A stretch of the entries below is to be set down exactly, running from the line with "running := mdel k.running nbu" through the line with "def execStkModeExitDone (stack", both included, and no other line.

(Saved entries)
+===+
/-- An NBU fails: its commands are given status 3, it reads as unavailable, and its spare is asked for where the swap is
automatic (R184, R271). -/
def State.nbuFails (s : State) (n nbu : Nat) : State :=
  let k := s.stack n
  if 512 ≤ nbu ∨ k.unavailable.contains nbu then s
  else
    let hit := k.cmds.filter (fun c => !c.killed && c.slices.any (fun x => x.nbu == nbu))
    let uids := hit.map (·.uid)
    let s0 := hit.foldl (fun t c => t.dropSlices n c) s
    let s1 := s0.setStack n { s0.stack n with
      unavailable := k.unavailable ++ [nbu]
      running := mdel k.running nbu
      cmds := (s0.stack n).cmds.map (fun c => if uids.contains c.uid then
        { c with status := if c.status = 0 then 3 else c.status, slices := c.slices.filter (fun _ => false) } else c) }
    let s2 : State := if s1.flag (scrubStackPage n + 0x108) 1 then s1.askMaint (.nbuSwap n nbu) else s1
    let k2 := s2.stack n
    let s3 := s2.setStack n { k2 with
      running := k2.running.filter (fun e => !uids.contains (e.2 - 1))
      contexts := (k2.contexts.map (fun e => (e.1, e.2.filter (fun u => !uids.contains u)))).filter (fun e => !e.2.isEmpty) }
    let part := (hit.head?).map (·.part)
    uids.foldl (fun t u => t.settle n u) (s3.raise (sePage n) 0x0402 part nbu 0 false (!hit.isEmpty))

/-- A command names a half: by a slot, or by the place of a summary key it writes (R160, R169). -/
def StkCmd.namesHalf (c : StkCmd) (h : Nat) : Bool :=
  c.slots.any (fun x => x.1 / 256 == h) || (c.opcode == 3 && c.spans.any (fun x => halfOf x.1 == h))

/-- STK_MODE_EXIT_DONE: the last command that names the half has completed, and it is in memory mode (R160). -/
def execStkModeExitDone (stack half : Nat) (s : State) : Host.Outcome State Fault Refusal :=
  commit s (
    if 1 < half ∨ (s.stack stack).going half ≠ some false ∨ (s.stack stack).cmds.any (fun c => c.namesHalf half) then s
    else s.endMode stack half false)

/-- A granule's entry: its partition, and 16 where it is valid. -/
def Stack.setOwn (k : Stack) (g v : Nat) : Stack := { k with own := mset 0 k.own g v }

/-- A granule may be given to a partition: R344 does not keep its half for another. -/
def State.mayOwn (s : State) (n g p : Nat) : Bool :=
  s.namesHalf p n (g % 2) && (match s.gHalf n (g % 2) with | some q => q == p | none => true)

/-- A granule's entry changes its partition's assignment (R362). -/
def State.noteOwner (s : State) (entry : Nat) : State := if bit entry 4 then s.noteUnmodelled (some (entry % 16)) else s

/-- STK_OWN_DATA: the granule that STK_OWN_IDX names is given to a partition or made invalid; an unpopulated granule is
left, and so is one that R344 keeps from the partition (R153, R186). -/
def writeStkOwnData (who : Who) (n : Nat) (v : Word) (s : State) : Written :=
  rootOnly who (fun t =>
    let g := t.fld (stackPage n + 0x104) 0 16
    let p := v.toNat % 16
    if t.stackBytes ≤ g * 2 ^ 20 then written t
    else if bit v.toNat 4 && !t.mayOwn n g p then written t
    else
      written ((((t.setReg (stackPage n + 0x108) (w64 (v.toNat % 32))).setStack n ((t.stack n).setOwn g (v.toNat % 32))).noteOwner
        (mget 0 (t.stack n).own g)).noteOwner (v.toNat % 32))) s

def execStkOwnDataWrite (who : Who) (stack : Nat) (value : Word) (s : State) : Host.Outcome State Fault Refusal :=
  commit s (crossed who (stackPage stack + 0x108) 4 value (writeStkOwnData who stack value) s)

/-- STK_QLIMIT: a write whose units sum to more than 16 leaves it (R186). -/
def writeStkQlimit (who : Who) (n : Nat) (v : Word) (s : State) : Written :=
  rootRwl who (stackPage n) (fun t => if 16 < nibbleSum v.toNat then t else (t.setReg (stackPage n + 0x110) v).noteUnmodelled none) s

def execStkQlimitWrite (who : Who) (stack : Nat) (value : Word) (s : State) : Host.Outcome State Fault Refusal :=
  commit s (crossed who (stackPage stack + 0x110) 8 value (writeStkQlimit who stack value) s)

/-- NBU_SELFCHECK_FAIL (R184). -/
def execNbuSelfcheckFail (stack nbu : Nat) (s : State) : Host.Outcome State Fault Refusal :=
  commit s (s.nbuFails stack nbu)

end Sys2Proof.Machine
end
+===+
SOLUTION
      running := mdel k.running nbu
      cmds := (s0.stack n).cmds.map (fun c => if uids.contains c.uid then
        { c with status := if c.status = 0 then 3 else c.status, slices := c.slices.filter (fun _ => false) } else c) }
    let s2 : State := if s1.flag (scrubStackPage n + 0x108) 1 then s1.askMaint (.nbuSwap n nbu) else s1
    let k2 := s2.stack n
    let s3 := s2.setStack n { k2 with
      running := k2.running.filter (fun e => !uids.contains (e.2 - 1))
      contexts := (k2.contexts.map (fun e => (e.1, e.2.filter (fun u => !uids.contains u)))).filter (fun e => !e.2.isEmpty) }
    let part := (hit.head?).map (·.part)
    uids.foldl (fun t u => t.settle n u) (s3.raise (sePage n) 0x0402 part nbu 0 false (!hit.isEmpty))

/-- A command names a half: by a slot, or by the place of a summary key it writes (R160, R169). -/
def StkCmd.namesHalf (c : StkCmd) (h : Nat) : Bool :=
  c.slots.any (fun x => x.1 / 256 == h) || (c.opcode == 3 && c.spans.any (fun x => halfOf x.1 == h))

/-- STK_MODE_EXIT_DONE: the last command that names the half has completed, and it is in memory mode (R160). -/
def execStkModeExitDone (stack half : Nat) (s : State) : Host.Outcome State Fault Refusal :=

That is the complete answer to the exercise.